I used to hike the Stanford Dish Loop Trail all the time and passed joggers who had audile conversations about tech, IPOs, and their startup funding. They seemed very aware that they were indeed in the promised land. I’d listen to these conversations as I passed and felt so out of place.
I go on hikes in Poland, and the first time I passed a group of Nordic walkers, I felt a sudden, happy culture shock when I realized they were talking about which Geranium strain blooms the most in the fall. It finally felt like real life.
There are negatives about living in Poland — life isn’t as convenient
The biggest negative is air pollution in the winter. A lot of people still burn coal in their homes, while their neighbors might have solar panels, which was a huge shock for me. Also, everything seems slower and requires more energy. Shops are closed on Sundays, which makes life harder to plan.
Not everything is great about healthcare in Poland, either. In some public healthcare institutions, the conditions aren’t as nice as in the US — no comfortable and sleek waiting rooms, no newest equipment.
Long waiting periods are the biggest problem, with months and sometimes years to wait for some bigger procedures if you have state insurance.
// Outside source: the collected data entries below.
-- ==== Sys2Proof/Tests/Slice0.lean ====
section
/-! SUPPORT. Checks of the model's own text: ill-formed commands are refused, no word of the table spells a command, a few
results that the spec works out, and for every statement with hypotheses a machine and operands that meet them. -/
namespace Sys2Proof.Tests

open Sys2Proof Sys2Proof.Machine

set_option Elab.async false

/-! ### Small machines -/

/-- A machine with some register fields put to values. -/
def put (s : State) (l : List (Fld × Nat)) : State := l.foldl (fun (s : State) (p : Fld × Nat) => s.put p.1 p.2) s

/-- The machine of reset at a step of its start. -/
def bootAt (b : Boot) : State := { State.reset with life := { State.reset.life with boot := b } }

/-- A running node in RUN, every island used and alive. -/
def live : State :=
  put (bootAt .powered) [(SYS_MODE.MODE, 0), (SYS_MODE.STARTING, 0), (SYS_ISTAT.ALIVE, 2 ^ 29 - 1), (SYS_IUSE.USE, 2 ^ 29 - 1)]

/-- The same at another time. -/
def liveAt (t : TimeS) : State := { live with t := t }

/-- The same with other words of SRAM. -/
def liveMem (l : List (Nat × Word)) : State := l.foldl (fun (s : State) (p : Nat × Word) => s.setSram p.1 p.2) live

/-! ### Machines that meet the hypotheses of the statements: life cycle, time, launch -/

theorem wit_CommandsRunFirstInFirstOut : { live with pending := [.clkSet] }.pending = Instr.clkSet :: [] ∧ live.pending = [] := by decide

theorem wit_StepsKeepPinsInOrder : (settle live).pinsAgree := by unfold State.pinsAgree; decide

theorem wit_ColdStartSteps : State.reset.life.boot = .off ∧ (bootAt .settling).life.boot = .settling
    ∧ (bootAt .settled).life.boot = .settled ∧ (bootAt .timed).life.boot = .timed ∧ (bootAt .timed).life.held = 0 := by decide

def deferred (c : Nat) : State := { live with life := { live.life with deferred := some (c, 0) } }

/-- The node at a beat count. -/
def liveRun (n : Nat) : State := liveAt { live.t with run := n }

def heldFor (c n : Nat) : State := { liveRun n with life := { live.life with held := c } }

theorem wit_ResetsBegin : live.life.boot = .powered ∧ (bootAt .timed).life.boot = .timed
    ∧ (bootAt .settling).life.boot = .settling ∧ (bootAt .settled).life.boot = .settled
    ∧ (∀ c ∈ [4, 5, 6], (deferred c).up = true ∧ (deferred c).life.deferred = some (c, 0) ∧ 0 ≤ (deferred c).t.run)
    ∧ (∀ c ∈ [4, 5, 6], (heldFor c (holdBeats c)).life.held ≠ 0 ∧ holdBeats c ≤ (heldFor c (holdBeats c)).since 0
        ∧ (heldFor c (holdBeats c)).timed = true ∧ (heldFor c 0).since 0 < holdBeats c)
    ∧ (put live [(JL_STAT.PSTATE, 8)]).up = true ∧ (put live [(JL_STAT.PSTATE, 8)]).pstate = 8 ∧ live.pstate ≠ 8
    ∧ live.up = true ∧ live.life.examined = false ∧ live.alive 26 = true := by decide

def warnedFor (n : Nat) : State := { liveRun n with life := { live.life with warn := true } }

theorem wit_SupplyFailingAndReturning : live.life.boot ≠ .off ∧ live.life.warn = false ∧ (warnedFor 1000).life.boot ≠ .off
    ∧ (warnedFor 1000).life.warn = true ∧ (warnedFor 1000).timed = true ∧ (warnedFor 1000).holds 6 = false
    ∧ 1000 ≤ (warnedFor 1000).since (warnedFor 1000).life.warnAt ∧ (warnedFor 1999).since (warnedFor 1999).life.warnAt < 2000
    ∧ 2000 ≤ (warnedFor 2000).since (warnedFor 2000).life.warnAt
    ∧ (warnedFor 19999).since (warnedFor 19999).life.warnAt < 20000 ∧ 20000 ≤ (warnedFor 20000).since (warnedFor 20000).life.warnAt := by decide

theorem wit_NodeTimeAdvances : live.timed = true ∧ live.t.disc.stepPend = none ∧ live.t.usec < 999999
    ∧ (liveAt { live.t with usec := 999999 }).timed = true ∧ (liveAt { live.t with usec := 999999 }).t.usec = 999999
    ∧ (liveAt { live.t with beat := 68719476735#36 }).t.beat = 68719476735#36
    ∧ (liveAt { live.t with beat := 68719476735#36, usec := 999999 }).t.usec = 999999 := by decide

def stepping (d : Int) : State := liveAt { live.t with disc := { live.t.disc with stepPend := some d } }

theorem wit_TimeStepsKeepRoundEpoch : live.t.inOrder ∧ live.timed = true ∧ live.t.due = false ∧ live.t.usec < 999999
    ∧ (liveAt { live.t with beat := 999999, usec := 999999 }).t.inOrder ∧ (liveAt { live.t with due := true }).t.inOrder
    ∧ (liveAt { live.t with due := true }).t.due = true ∧ (liveAt { live.t with due := true }).t.usec = 0
    ∧ (bootAt .settled).life.boot = .settled
    ∧ (stepping 7).up = true ∧ (stepping 7).t.disc.stepPend = some 7 ∧ (stepping 7).t.usec = 0 ∧ (stepping 7).t.phase = 0 := by
  unfold TimeS.inOrder; decide

def ppsAt (n : Nat) : State := liveAt { live.t with run := n, disc := { live.t.disc with ppsLast := some 0 } }

/-- In holdover since the first beat, HOLDOVER one round, at a beat count. -/
def holding (n : Nat) : State := put (liveRun n) [(TIM_DSTAT.HOLD, 1), (TIM_DSTAT.TRUST, 1), (TIM_DISC.HOLDOVER, 1)]

theorem wit_NodeTimeStepAndPulses : (stepping (-5)).up = true ∧ (stepping (-5)).t.disc.stepPend = some (-5) ∧ (stepping (-5)).t.usec = 0
    ∧ (stepping (-5)).t.phase = 0 ∧ (∀ n : Fin 16, (stepping (-5)).armedSlot n = false) ∧ live.t.disc.stepPend = none
    ∧ (holding 1000000).up = true ∧ (holding 1000000).flag TIM_DSTAT.HOLD = true ∧ (holding 1000000).flag TIM_DSTAT.TRUST = true
    ∧ (holding 1000000).lockTrusted (holding 1000000).source54 = false
    ∧ (holding 1000000).get TIM_DISC.HOLDOVER * 1000000 ≤ (holding 1000000).since (holding 1000000).t.disc.holdAt
    ∧ (holding 999999).since (holding 999999).t.disc.holdAt < (holding 999999).get TIM_DISC.HOLDOVER * 1000000
    ∧ (holding 999999).lockTrusted (holding 999999).source54 = false
    ∧ (ppsAt 999900).t.disc.ppsLast = some 0 ∧ (ppsAt 1000100).since 0 ≤ 1000100
    ∧ ¬(999900 ≤ (ppsAt 999899).since 0 ∧ (ppsAt 999899).since 0 ≤ 1000100) := by decide

/-- A target and an argument in TIM_LTGT and TIM_LARG. -/
def aimed (target arg : Word) : State := (live.setReg TIM_LTGT target).setReg TIM_LARG arg

theorem wit_LaunchTargetTest : (aimed 7 0).up = true ∧ ((aimed 7 0).reg TIM_LTGT - (aimed 7 0).t.beat).toNat < 8
    ∧ 2 ^ 35 ≤ ((aimed 34359738368 0).reg TIM_LTGT - (aimed 34359738368 0).t.beat).toNat
    ∧ 8 ≤ ((aimed 8 0).reg TIM_LTGT - (aimed 8 0).t.beat).toNat
    ∧ ((aimed 8 0).reg TIM_LTGT - (aimed 8 0).t.beat).toNat < (aimed 8 0).minlead 1 := by decide

theorem wit_ArmingTakesASlot : (aimed 60000 0).up = true
    ∧ (∀ scope ∈ [0, 1, 2], targetTest ((aimed 60000000 0).reg TIM_LTGT) (aimed 60000000 0).t.beat ((aimed 60000000 0).minlead scope) = 0)
    ∧ (aimed 60000 0).mode ≠ 3 ∧ (aimed 60000 0).starting = false ∧ fld ((aimed 60000 0).reg TIM_LARG) 1 0 ≠ 3
    ∧ (aimed 60000 0).reg TIM_LARG = (aimed 60000 0).reg JL_EPOCH
    ∧ (∀ action ∈ [0, 1, 2, 3, 4, 5], (aimed 60000 0).slotFor action = some (0, false)) := by decide

/-- Slot n armed with an action, due. -/
def slotted (n action : Nat) : State := put live [(TIM_SLOT_W1.STATE n, 1), (TIM_SLOT_W1.ACTION n, action)]

theorem wit_ArmRefusalsAndCancel : (put live [(SYS_MODE.MODE, 3)]).mode = 3 ∧ (put live [(SYS_MODE.MODE, 3)]).up = true
    ∧ fld ((put live [(SYS_MODE.MODE, 3)]).reg TIM_LARG) 1 0 ≠ 3 ∧ (aimed 0 1).reg TIM_LARG ≠ (aimed 0 1).reg JL_EPOCH
    ∧ (slotted 0 0).armedSlot (fld ((slotted 0 0).reg TIM_LARG) 3 0) = true ∧ live.armedSlot (fld (live.reg TIM_LARG) 3 0) = false := by decide

theorem wit_LaunchesExecuteDueSlot : ∀ action ∈ [0, 1, 2, 3, 4, 5], (slotted 15 action).up = true ∧ (slotted 15 action).pstate ≠ 5
    ∧ (slotted 15 action).dueSlots.head? = some 15
    ∧ (slotted 15 action).get (TIM_SLOT_W1.ACTION 15) = action
    ∧ (slotted 15 action).alive 23 = true ∧ (slotted 15 action).pstate ≠ 2 := by decide

def detected (m : Nat) : State := { liveRun 1 with life := { live.life with det := m } }

theorem wit_SafeEntryTakesTheNode : ∀ m ∈ [1, 2, 255], (detected m).up = true ∧ (detected m).starting = false ∧ (detected m).life.det ≠ 0
    ∧ (detected m).life.det < 256 ∧ (detected m).mode ≠ 3 ∧ (detected m).life.detAt < (detected m).t.run := by decide


/-! ### Interconnect, host port, keyed sequences, service ports -/

/-- The node with an island not alive. -/
def without (i : Nat) : State := live.putBit SYS_ISTAT.ALIVE i false

/-- The word written in this phase by a requester served last. -/
def beaten (a : Nat) : State := { live with mem := { live.mem with phaseW := [⟨a, 28, 0, false⟩] } }

theorem wit_InterconnectAnswers : live.up = true ∧ isSram 0o100000 = true ∧ isSram 0o03777777 = true ∧ live.sramPoison 0o03777777 = false
    ∧ live.deaf 0o03777777 = false ∧ live.phaseOld 5 0o03777777 = none ∧ live.lockedAt 0o03777777 = false
    ∧ live.unbeaten 5 0o03777777 ∧ ¬ (beaten 0o03777777).unbeaten 5 0o03777777
    ∧ isSram 0o77777777 = false ∧ isMram 0o77777777 = false ∧ isReg 0o77777777 = false
    ∧ isSram (FI_STAT 5) = false ∧ (without 5).up = true ∧ (without 5).deaf (FI_STAT 5) = true
    ∧ targetOf (FI_STAT 5) = some 5 ∧ live.alive 5 = true ∧ live.flag SYS_HTOLOG.VALID = false
    ∧ live.htoThen 32 ≤ 32 ∧ 31 < live.htoThen 31
    ∧ live.used 5 = true ∧ dataIslands.contains 5 = true ∧ (without 5).alive 5 = false ∧ (without 5).used 5 = true := by
  unfold State.unbeaten; decide

/-- The watchdog expired at the first beat; and with rounds that the processor has not ended. -/
def expired (n : Nat) : State := put (liveRun n) [(SYS_WDOG.EXP, 1)]
def missing (n : Nat) : State := { live with hst := { live.hst with missed := n } }

theorem wit_PatrolAndWatchdog : live.up = true ∧ live.alive 26 = true ∧ live.mem.mramBad = [] ∧ isMram 0o17777777 = true
    ∧ live.flag SYS_DBG.HALTED = false ∧ live.flag SYS_WDOG.EXP = false ∧ 2 ≤ (missing 2).hst.missed ∧ (missing 1).hst.missed < 2
    ∧ (missing 2).up = true ∧ (expired 4000000).up = true ∧ (expired 4000000).flag SYS_WDOG.EXP = true ∧ (expired 4000000).holds 2 = false
    ∧ 4000000 ≤ (expired 4000000).since (expired 4000000).hst.expRun
    ∧ (expired 3999999).since (expired 3999999).hst.expRun < 4000000 := by decide

/-- A host-readable run of two words: the last of the free host area, and the first of the address space after it. -/
theorem wit_HostReadsReturnTheWords : live.native = true ∧ live.hst.wq = [] ∧ live.flag HST_CFG.CHKREQ = false
    ∧ (∀ i, i < 2 → live.readable (stepAddr 0o03777776 i))
    ∧ (put live [(HST_CFG.CHKREQ, 1)]).native = true ∧ (put live [(HST_CFG.CHKREQ, 1)]).flag HST_CFG.CHKREQ = true
    ∧ (0xFF : Byte) ∉ opcodes := by unfold State.readable; decide

/-- A header check and a tag that fail. -/
theorem wit_header_fails : (0 : Byte) ≠ headerCheck 0x0B 0o03777776 := by
  simp [headerCheck, crc8From, msbBits, crc8Step, bit, List.range, List.range.loop]
theorem wit_tag_fails : (0 : Byte) ≠ tagOf 5 := by
  simp [tagOf, crc8From, msbBits, crc8Step, bit, List.range, List.range.loop]

theorem wit_tags_good : ∀ p ∈ [((5 : Word), tagOf 5)], p.2 = tagOf p.1 := by simp

/-- The host port with words in its write queue. -/
def queued (l : List HostWr) : State := { live with hst := { live.hst with wq := l } }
But I’d rather wait than not have any options at all or be forced into debt, as is common in the US.
I get private insurance through my work now, and it’s nowhere close to the co-payments of insurance in the US.
I do miss some things about the Bay Area — but Big Tech made some of those things scarce
I miss the whirlwind of food and culture — I grew up with Chinese, Japanese, Mexican, Salvadoran, Vietnamese, Australian, and Irish friends. Most of all, I miss the nostalgia of the old Bay Area. Even people who stayed there feel the same way, they no longer live in that Bay Area, either.
I liked the quirky neighborhood businesses with a long history. These places went out of business quickly and were particularly vulnerable to rent increases. As these places closed, the values of the whole area seemed to change.
But after years of living away from the Bay Area, I don’t miss the stress and feel happier living in Poland than I did in California.